Barcollando, raggiunse, un po’ in alto, la regia sedia, si voltò verso la folla per bersi tutta di colpo la botte di gloria ormai a portata di mano.
Una beghina in prima fila, distratta, appena lo vide, con fervore, intonò :

Già chi sezis collocadu/In cussa sedia de onore
Siades nostru avvocadu./Costantinu Imperatore

(Già che siete collocato/In quella sedia di onore
Siate nostro avvocato/Costantino Imperatore)

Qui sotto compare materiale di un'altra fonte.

-- ==== Sys2Proof/Machine/State.lean ====
section
/-! DEFINITION. The state of the machine (10_state.md R20 to R45), its value after reset (R44, R260), and the reasons a step can stop. -/

namespace Sys2Proof.Machine

open Sys2Proof

/-- The engine registers (R20 (a)). -/
structure Engine where
  /-- SEQ (R30). -/
  seq : Phase
  /-- IDX (R29). -/
  idx : BitVec 5
  /-- PCNT (R29). -/
  pcnt : BitVec 2
  /-- MODE (R31). -/
  mode : Mode
  /-- GAIN, `none` while unwritten (R21). -/
  gain : Option Selection
  /-- ACC (R22). -/
  acc : Raw
  /-- SG (R23). -/
  sg : Selection
  /-- T0 (R24). -/
  t0 : Word
  /-- TMO (R25). -/
  tmo : Word
  /-- OP (R26). -/
  op : BitVec 8
  /-- ARG (R26). -/
  arg : Word
  /-- RSP_STATUS (R28). -/
  rspStatus : Status
  /-- RSP_DATA (R28). -/
  rspData : Word
  deriving DecidableEq, Repr

/-- The pin-side state (R20 (b)). -/
structure Pins where
  /-- SCK (R35). -/
  sck : Bool
  /-- DIR_DATA (R36). -/
  dirData : PinDir
  /-- DIR_CLK (R36). -/
  dirClk : PinDir
  deriving DecidableEq, Repr

/-- DEV_PWR (R40, R213). -/
inductive Power where
  | on | down
  deriving DecidableEq, Repr

/-- The hidden state of the ADC (R20 (d), R40): the three pieces the document names, and what R211 to R216 need. -/
structure Device where
  /-- DEV_SEL (R212). -/
  sel : Selection
  /-- DEV_PWR (R213). -/
  pwr : Power
  /-- DEV_PENDING (R210, R214). -/
  pending : Bool
  /-- The 24 bits of the conversion finished last (R211). -/
  result : Raw
  /-- The selection that conversion was made under (R126, R212). -/
  resultSel : Selection
  /-- The level the device last saw on the clock wire (R76). -/
  clk : Bool
  /-- For how many nanoseconds the clock wire has shown that level (R76, R213). -/
  levelNs : Nat
  /-- The pulses counted since the device signalled ready (R66); `none` while no such count runs (R215). -/
  pulses : Option Nat
  /-- It has lost its count to an edge that is no pulse of a frame, and has not signalled ready since (R66). -/
  strayed : Bool
  /-- A frame was disturbed and the device has not been power-cycled since (U4). -/
  disturbed : Bool
  deriving DecidableEq, Repr

/-- The machine: the parts (a) to (d) of R20, what the ports carried in the last step (R10, R45), and the two fields
of the model's own, `script` and `draws` (log 4). -/
structure State where
  eng : Engine
  pins : Pins
  /-- The input ports as they stand for the coming step (R20 (c), R45). -/
  inputs : Inputs
  /-- The platform clock in true milliseconds; NOW_MS is its value modulo 2^32 (R38, R221). -/
  clockMs : Nat
  dev : Device
  /-- What the pin, time and response ports carried in the last step, in order (R10, R45). -/
  events : List Event
  /-- The environment's coming moves, the next one first. -/
  script : List EnvMove
  /-- The counter the free values are drawn with. -/
  draws : Nat
  deriving DecidableEq, Repr

/-- Why the machine stops with a fault. -/
inductive Fault where
  /-- READ accepted while GAIN is `none` (R170 (c), R181, U8). Raised by the meaning of READ in phase IDLE. Safe: the
  spec names this model fault and gives the hardware no behaviour. -/
  | readBeforeGain
  deriving DecidableEq, Repr

/-- Why a step is refused. -/
inductive Refusal where
  /-- An instruction that has no meaning yet, by its mnemonic. Raised by an arm of exec only. Safe. -/
  | notModelled (mnemonic : String)
  deriving DecidableEq, Repr

/-- The engine registers after reset (R44, R260). SEQ, MODE and GAIN are the spec's values. The others the spec
leaves unspecified. DESIGN CHOICE (unsafe): zero, log 1. -/
def Engine.reset : Engine where
  seq := .idle
  idx := 0
  pcnt := 0
  mode := .normal
  gain := none
  acc := 0
  sg := .a128
  t0 := 0
  tmo := 0
  op := 0
  arg := 0
  rspStatus := .ok
  rspData := 0

/-- The pins after reset: clock level 0 and not driven (R44, D23). -/
def Pins.reset : Pins where
  sck := false
  dirData := .unconfigured
  dirClk := .unconfigured

/-- The inputs in the state after reset: rst is released and the host presents nothing. The rest may hold any value
(R44). DESIGN CHOICE (unsafe): log 2. -/
def inputsAtReset : Inputs where
  rst := false
  cmdValid := false
  cmdWord := 0
  rspReady := false
  dout := true
  cfg := .ok
  overrunNs := 0

/-- The device when a run begins. Not in source (N12, U14). DESIGN CHOICE (unsafe): log 2. -/
def Device.atReset : Device where
  sel := .a128
  pwr := .on
  pending := false
  result := 0
  resultSel := .a128
  clk := false
  levelNs := 0
  pulses := none
  strayed := false
  disturbed := false

/-- The machine right after reset (R44, R260, R261). -/
def State.reset : State where
  eng := Engine.reset
  pins := Pins.reset
  inputs := inputsAtReset
  clockMs := 0
  dev := Device.atReset
  events := []
  script := []
  draws := 0

end Sys2Proof.Machine
end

L’uomo si rabbuiò, illividì, barcollò, stramazzò per tutta la sua lunghezza sugli scalini fino ai piedi delle autorità e dei presenti , ebbe solo tempo di mormorare:
– La botte… di gloria… è avvelenata- e spirò.




La sua anima, tradita dall’invidia per il Santo Imperatore, fu presa da una masnada di diavoli e rinchiusa in un’enorme botte di gloria sotto vuoto spinto.
I funerali furono mesti. Per volontà dei parenti la sua salma, collocata in una bara di cristallo, a forma di botte, trainata da una carro da buoi, fu collocata in cima al monte più alto del paese quale esempio alle future generazioni.
Essendo l’uomo stravagante, nessuno obiettò, nemmeno il parroco che per volontà dei parenti non potè benedire la salma.
Non passò molto tempo. In un giorno di tempesta, un fulmine si abbattè sulla bara a forma di botte e, ridottala in frantumi, sparse la polvere di cristallo, insieme alle misere spoglie sminuzzate, lungo il pendio del monte, costellato di spuntoni di trachite che, da bruna, si fece rossastra.
I compaesani, presi dal panico, dal giorno dopo chiamarono il monte ” Sa Punta de sa Paza”.
Il lettore che non crede a questa storia, provi a invidiare i santi, così potrà verificare di persona.Anima mia libera, naturalmente!